The deceleration cover may include a coupling hole into which a central axis of the rope wheel provided on the first rotation shaft is inserted, and a through hole for screwing, wherein the through hole is opposite to the coupling hole. .

Here, three through holes are provided, and the three through holes and the coupling holes are spaced at equal intervals by 90 ° with respect to the second rotation axis.

According to the gangbang of the present invention, the recess is formed in the outer peripheral surface of the rotating plate recessed; It is inserted into the seating portion, and one side includes the deceleration member is formed in the concave recessed recess, it is possible to reduce the rotation of the rope wheel, it is possible to reduce the use of the deceleration member material , There is an effect that can lower the manufacturing cost of the steel bar.

In addition, since the seating portion is extended by a predetermined length along a circumference of the rotating plate and recessed concave toward the center of the second rotation shaft, the deceleration member may be stably mounted on the seating portion.
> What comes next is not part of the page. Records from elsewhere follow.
-- ==== Sys2Proof/Machine/Flags.lean ====
section
/-! DEFINITION. The flag computations and the arithmetic of a drover engine (R134–R136, R139–R141): result flags, the
saturations, narrowing and the sums of the MAC slot. -/

namespace Sys2Proof.Machine

/-- What an ALU operation gives: its result, the flags it writes (`zn` always with a result, `cv` where the operation
names C and V) and whether it saturated. -/
structure AluOut where
  val : BitVec 32
  cv : Option (Bool × Bool) := none
  sat : Bool := false
  deriving DecidableEq, Repr

/-- Z of a result. -/
def flagZ (v : BitVec 32) : Bool := v == 0
/-- N of a result. -/
def flagN (v : BitVec 32) : Bool := v.msb
/-- C of an addition: carry out of bit 31. -/
def addC (a b : BitVec 32) : Bool := decide (2 ^ 32 ≤ a.toNat + b.toNat)
/-- V of an addition: signed overflow before any saturation. -/
def addV (a b : BitVec 32) : Bool := let s := a.toInt + b.toInt; decide (s < -2 ^ 31) || decide (2 ^ 31 ≤ s)
/-- C of a subtraction: no borrow. -/
def subC (a b : BitVec 32) : Bool := decide (b.toNat ≤ a.toNat)
/-- V of a subtraction. -/
def subV (a b : BitVec 32) : Bool := let s := a.toInt - b.toInt; decide (s < -2 ^ 31) || decide (2 ^ 31 ≤ s)
/-- An integer saturated to 32 bits. -/
def satW (i : Int) : BitVec 32 := BitVec.ofInt 32 (satS 32 i)

/-- ADD, ADDI. -/
def aluAdd (a b : BitVec 32) : AluOut := { val := a + b, cv := some (addC a b, addV a b) }
/-- SUB, CMP. -/
def aluSub (a b : BitVec 32) : AluOut := { val := a - b, cv := some (subC a b, subV a b) }
/-- SADD. -/
def aluSadd (a b : BitVec 32) : AluOut :=
  { val := satW (a.toInt + b.toInt), cv := some (addC a b, addV a b), sat := addV a b }
/-- SSUB. -/
def aluSsub (a b : BitVec 32) : AluOut :=
  { val := satW (a.toInt - b.toInt), cv := some (subC a b, subV a b), sat := subV a b }
/-- CLAMP: m is T, or 0 where T is negative. -/
def aluClamp (a t : BitVec 32) : AluOut :=
  let m := max t.toInt 0
  { val := BitVec.ofInt 32 (min (max a.toInt (-m)) m) }
/-- ABS: saturates on −2³¹. -/
def aluAbs (a : BitVec 32) : AluOut := { val := satW a.toInt.natAbs, sat := decide (a = 0x80000000) }

/-- The operations ADD to CMP on two operands (R141). -/
def aluTwo (op : Nat) (a b : BitVec 32) : AluOut :=
  match op with
  | 1 => aluAdd a b
  | 2 => aluSub a b
  | 3 => aluSadd a b
  | 4 => aluSsub a b
  | 5 => { val := a &&& b }
  | 6 => { val := a ||| b }
  | 7 => { val := a ^^^ b }
  | 8 => { val := a <<< (b.toNat % 32) }
  | 9 => { val := a >>> (b.toNat % 32) }
  | 10 => { val := a.sshiftRight (b.toNat % 32) }
  | 11 => { val := if a.toInt ≤ b.toInt then a else b }
  | 12 => { val := if a.toInt ≤ b.toInt then b else a }
  | 13 => aluClamp a b
  | 14 => aluAbs a
  | _ => aluSub a b

/-- A narrowing (R136): the result, whether it saturated, and whether its shift was taken as 47. -/
def narrow (acc : Int) (sh : Nat) : BitVec 32 × Bool × Bool :=
  let s := min 47 sh
  let q := fdiv acc (2 ^ s)
  (satW q, decide (satS 32 q ≠ q), decide (47 < sh))

/-- An accumulator after a sum (R135): saturated to 72 bits, with AOV. -/
def accSum (acc sum : Int) (clr neg : Bool) : Int × Bool :=
  let s := (if clr then 0 else acc) + (if neg then -sum else sum)
  (satS 72 s, decide (satS 72 s ≠ s))

/-- The sums of a MAC-slot operation with their accumulators (R139, R140); `g` gives a general register. -/
def macSums (op a x y : Nat) (g : Nat → BitVec 32) : List (Nat × Int) :=
  let s := fun r => (g r).toInt
  let x2 := align 2 x
  let y2 := align 2 y
  let x4 := align 4 x
  let y4 := align 4 y
  let a2 := align 2 a
  match op with
  | 1 => [(a, s x * s y)]
  | 2 => [(a, ((g x).toNat : Int) * s y)]
  | 3 => [(a, s x2 * s y2 + s (x2 + 1) * s (y2 + 1))]
  | 4 => [(a, s x4 * s y4 + s (x4 + 1) * s (y4 + 1) + s (x4 + 2) * s (y4 + 2) + s (x4 + 3) * s (y4 + 3))]
  | 5 => (List.range 4).map (fun i => (i, s x * s (y4 + i)))
  | 6 => [(a2, s x2 * s y2 + s (x2 + 1) * s (y2 + 1)), (a2 + 1, s (x2 + 1) * s y2 - s x2 * s (y2 + 1))]
  | 7 => [(a2, s x2 * s y2 - s (x2 + 1) * s (y2 + 1)), (a2 + 1, s x2 * s (y2 + 1) + s (x2 + 1) * s y2)]
  | 8 => [(a, s x * 2 ^ y)]
  | _ => []

end Sys2Proof.Machine
end

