/-- CLEAR_CNT in DV_CLEAR. -/
def Device.dvClear (d : Device) (e : Nat) : Device :=
  let d1 := (((d.wrN (DV_OVR e) 0).put (DV_STEPS_PEAK e) 0).put (DV_PACE_PEAK e) 0).wrN (DV_STICKY e) 0
  d1.setEng e fun s => { s with peakSteps := 0, pacePeak := 0 }

end Sys2Proof.Machine
end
There is an effect.

In addition, the mild steel, the recess having a recess formed in the circumferential direction of the second rotation axis by a predetermined length, and the projections are formed on each of both ends of the reduction member and protruding toward the second rotation shaft It includes a reduction member. The deceleration member has a mass distributed equally at both ends, so that the rotational moment of inertia becomes large and cannot easily rotate. Accordingly, the movement of the deceleration member by the centrifugal force of the deceleration wheel is a translational movement in which both ends of the deceleration member move by the same distance in the radial direction of the second rotation axis.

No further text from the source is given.